De deur ging met een kreun open. Miranda hielp de bejaarde heer over de voor hem inmiddels te hoge drempel. Ze aten samen, dronken koffie, genoten een borrel en zo rond tienen bracht de relatieve jeugd het armzalige hoopje bijna antiek naar bed. Volledig uitgeput streek ze neer op het matras. Hier lag ze dan, nog steeds in huis bij een man van wie ze eigenlijk vond dat hij zoveel steun niet verdiende, maar tegelijkertijd kon ze niet anders.

Afgezien van alle frustraties, verdriet en de oneindige vermoeidheid, gunde ze hem een menswaardige oude dag. Tot een andere conclusie kon ze, ondanks de haat die diep in haar hart huisde, niet komen. Iedereen verdiende respect en waardigheid, dus ook de oude man die haar hele denken domineerde. Zelfs de bemoeizuchtige dikzak van eerder die dag, die ze niet kende, maar haar wel de maat genomen had.

Ze had de beste man zelfs nooit eerder gezien, maar hij verdiende respect en waardigheid, ook al had ze zijn vadsige worstengestalte in de hitte van een naderend inferno van onenigheid het liefst aan een boom zien bungelen. Met die gedachte in haar bewustzijn verloor de slapeloosheid uiteindelijk het gevecht van de vermoeidheid.

***

Enkele dagen later zaten ze samen tv te kijken, de oude man en zijn jongere metgezel, de vrouw die alles voor hem deed. Er was opnieuw een item over de zedenzaak die Nederland al weken bezighield. Er moest iets wereldschokkends te melden zijn, want de opwinding was overal voelbaar. De nieuwslezer in de studio begon met de mededeling dat Klaas O. de dag ervoor was vrijgelaten. Een verslaggever bij de rechtbank gaf een verdere toelichting en duidde de gebeurtenissen.

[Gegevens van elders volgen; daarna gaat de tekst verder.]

/-- A value in range that a command returns keeps the invariant. -/
theorem returnValue_inv {s : State} {v : Out} (hs : Inv s) (hfault : s.fault = none) (hpc : s.pc < s.program.length)
    (hv : outRangeOk v) : Inv (s.returnValue v) where
  outcome := ⟨rfl, trivial, fun h => absurd rfl h⟩
  range := hv
  entries := hs.entries
  handle := hs.handle
  opened := hs.opened
  config := hs.config
  counted := hs.counted
  transport := hs.transport
  fault := by simp [faultOk, hfault]
  pc := hpc

theorem raise_inv {s : State} {k : ErrKind} {info : ErrInfo} (hs : Inv s) (hfault : s.fault = none)
    (hpc : s.pc < s.program.length) (he : errorOk k info) : Inv (s.raise k info) where
  outcome := ⟨he.1, he.2, fun _ => rfl⟩
  range := trivial
  entries := hs.entries
  handle := hs.handle
  opened := hs.opened
  config := hs.config
  counted := hs.counted
  transport := hs.transport
  fault := by simp [faultOk, hfault]
  pc := hpc

theorem takeFault_inv {s : State} {i : Instr} {f : Fault} (hs : Inv s) (hf : FaultCause s i f) :
    Inv (s.takeFault f) where
  outcome := hs.outcome
  range := hs.range
  entries := hs.entries
  handle := hs.handle
  opened := hs.opened
  config := hs.config
  counted := hs.counted
  transport := hs.transport
  fault := by
    cases hf with
    | writeNoHandle _ _ hclosed | readNoHandle _ hclosed => exact hclosed
    | readUnconfigured _ hopen hcfg => exact ⟨hopen, hcfg⟩
    | readUnwritten _ hopen hcfg hr =>
      obtain ⟨m, hm, -⟩ := (readAnswerTo_eq_none_iff s _).mp hr
      exact ⟨hopen, hcfg, m, hm⟩
    | reinit hopen => exact hopen
  pc := hs.pc

/-! ### The range of an integer result -/

theorem outRangeOk_toInt (v : Word) : outRangeOk (.i v.toInt) :=
  ⟨BitVec.le_toInt v, Int.le_of_lt_add_one BitVec.toInt_lt⟩

/-- The bus scaler keeps a sample in the range (43_scaler.md R121). -/
theorem outRangeOk_busScale (v : Word) : outRangeOk (.i (busScale v.toInt)) := by
  obtain ⟨hlo, hhi⟩ := outRangeOk_toInt v
  rw [busScale_eq]
  constructor <;> omega

/-- A command that makes one register read leaves a result in range where every sample's is. -/
theorem readAndReturn_outRange {s : State} (a : RegAddr) {result : Int → Out} (hs : outRangeOk s.out)
    (hresult : ∀ v : Word, outRangeOk (result v.toInt)) : outRangeOk (s.readAndReturn a result).out := by
  rcases State.readAndReturn_cases s a result with
    ⟨-, e⟩ | ⟨-, -, e⟩ | ⟨-, -, -, e⟩ |
    ⟨-, -, r, t, -, rfl, ⟨-, e⟩ | ⟨b0, b1, -, e⟩ | ⟨bs, -, -, e⟩ | ⟨bs, -, -, e⟩⟩ <;> rw [e]
  · exact hs
  · exact hs
  · exact hs
  · trivial
  · rw [State.returnValue_out, dec16, sext16_eq_toInt]
    exact hresult _
  · trivial
  · trivial

theorem onChannel_outRange {s k : State} (c : Nat) (hk : outRangeOk k.out) : outRangeOk (s.onChannel c k).out := by
  rw [State.onChannel]
  split
  · exact hk
  · trivial

/-- A register write leaves no integer result. -/
theorem writeAndReturn_outRange {s : State} (a : RegAddr) (v : Word) (hs : outRangeOk s.out) :
    outRangeOk (flowEnd (s.writeRegister a v) fun _ t => t.returnValue .unit).out := by
  rcases State.writeRegister_cases s a v with ⟨-, e⟩ | ⟨-, r, -, e⟩
  · rw [e]; exact hs
  · rw [e]; cases r <;> trivial

theorem init_outRange {s : State} (hs : outRangeOk s.out) : outRangeOk (initState s).out := by
  cases hopen : s.handleOpen with
  | true => rw [initState_of_open hopen]; exact hs
  | false =>
    cases ho : OpenAnswer s with
    | fail => rw [initState_of_openFailed hopen ho]; trivial
    | ok => rw [initState_of_opened hopen ho]; exact writeAndReturn_outRange _ _ hs

/-- Every command leaves a result in range. -/
theorem exec_outRange {i : Instr} {s t : State} (h : exec i s = .next t) (hs : outRangeOk s.out) :
    outRangeOk t.out := by
  cases i <;> cases h
  case init => exact init_outRange hs
  case wrreg a v => exact writeAndReturn_outRange a v hs
  case cfg | enc16 => trivial
  case busaddr c | shuntaddr c => exact onChannel_outRange c trivial
  case rdreg a => exact readAndReturn_outRange a hs outRangeOk_toInt
  case dec16 b0 b1 =>
    rw [State.returnValue_out, dec16, sext16_eq_toInt]
    exact outRangeOk_toInt _
  case scalebus raw =>
    rw [State.returnValue_out, sext16_eq_toInt]
    exact outRangeOk_busScale raw
  case busraw c => exact onChannel_outRange c (readAndReturn_outRange _ hs outRangeOk_busScale)
  case shuntraw c => exact onChannel_outRange c (readAndReturn_outRange _ hs outRangeOk_toInt)
  case busv c | curma c => exact onChannel_outRange c (readAndReturn_outRange _ hs fun _ => trivial)

/-! ### The invariant -/

/-- Settles O54. -/
theorem invariantHoldsAtReset : Obligations.InvariantHoldsAtReset where
  outcome := ⟨rfl, trivial, fun _ => rfl⟩
  range := trivial
  entries := nofun
  handle := rfl
  opened := fun _ => nofun
  config := rfl
  counted := rfl
  transport := trivial
  fault := trivial
  pc := le_rfl

/-- A command keeps the invariant where it was issued from the program and its channel fits the command word. -/
theorem exec_inv {s t : State} {i : Instr} (h : exec i s = .next t) (hs : Inv s) (hfault : s.fault = none)
    (hpc : s.pc < s.program.length) (hch : ∀ ch, channelOperand i = some ch → ch < 16) : Inv t := by
  have hrange : outRangeOk t.out := exec_outRange h hs.range
  cases exec_effect h with
  | faults hf ht => subst ht; exact takeFault_inv hs hf
  | ends hc he =>
    have hc_inv := hc.inv hs hfault
    have hc_fault := hc.fault_eq.trans hfault
    have hc_pc := (congrArg₂ (· < ·) hc.pc_eq (congrArg List.length hc.program_eq)).mpr hpc
    cases he with
    | value v => exact returnValue_inv hc_inv hc_fault hc_pc hrange
    | error k info => exact raise_inv hc_inv hc_fault hc_pc (hc.errorOk_of_eq_some hch rfl)

/-- Settles O55: a step issues a command of the program, whose channel is a 4-bit field, or an illegal word. -/
theorem stepKeepsTheInvariant : Obligations.StepKeepsTheInvariant := by
  intro s t hs h
  obtain ⟨hfault, w, hw, hstep⟩ := step_effect h
  obtain ⟨hpc, -⟩ := List.getElem?_eq_some_iff.mp hw
  rcases hstep with ⟨i, hi, hexec, -⟩ | ⟨-, rfl⟩
  · refine exec_inv hexec hs hfault hpc fun ch hc => ?_
    rw [channelOperand_of_decode hi hc]
    exact (w.extractLsb 27 24).isLt
  · exact raise_inv hs hfault hpc ⟨rfl, trivial⟩

/-! ### The booted machine -/

theorem keepsConfig_cons {w : Command} {ws : List Command} :
    KeepsConfig (w :: ws) ↔ (∀ i, decode w = .ok i → i ≠ .init ∧ ∀ v, i ≠ .wrreg 0x00 v) ∧ KeepsConfig ws :=
  List.forall_mem_cons

/-- Every call leaves the oracle an oracle. -/
theorem CallsDone.onOracle {s c : State} {i : Instr} {e : Option (ErrKind × ErrInfo)} (h : CallsDone s i c e)
    (hs : OnOracle s) : OnOracle c := by
  obtain ⟨draws, hdraws⟩ := hs
  have hcall : transportAfterCall s.transport = .oracle draws.tail := by rw [hdraws]; rfl
  have hwrite (ds : List Draw) (a : RegAddr) (bs : List Byte) (r : Ack) :
      transportAfterWrite (.oracle ds) a bs r = .oracle ds.tail := by cases r <;> rfl
  cases h with
  | computes | badChannel => exact ⟨draws, hdraws⟩
  | openFailed | read => exact ⟨_, hcall⟩
  | opened => exact ⟨_, by rw [Wrote_transport, Opened_transport, hcall, hwrite]⟩
  | wrote => exact ⟨_, by rw [Wrote_transport, hdraws, hwrite]⟩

Er was blijkbaar sprake van misverstanden en de verdachte was er ingeluisd door de daadwerkelijke daders, die hoopten de dans aan de afgrond te ontspringen. Dat had ze uiteindelijk niet geholpen. De verslaggever besloot zijn verhaal met een enkele zin: “We lijken maar een conclusie te kunnen trekken op basis van deze nieuwe informatie: Klaas O. is onschuldig”.

Twee ogen waren niet langer op de tv gericht. Priemend minachtten ze het hoopje ouderdom dat luid ademend op de bank zat. “Triest pa, dat kunnen we van jou niet zeggen. Alle onschuld die je kende, nam je zonder mededogen af “. Behalve het geknor en de klanken van iemand die moeite heeft met ademen, bleef het tergend stil. Miranda stond op om even ontspannen als altijd koers te zetten naar de keuken. Ze vond het tijd voor een lekkere boterham.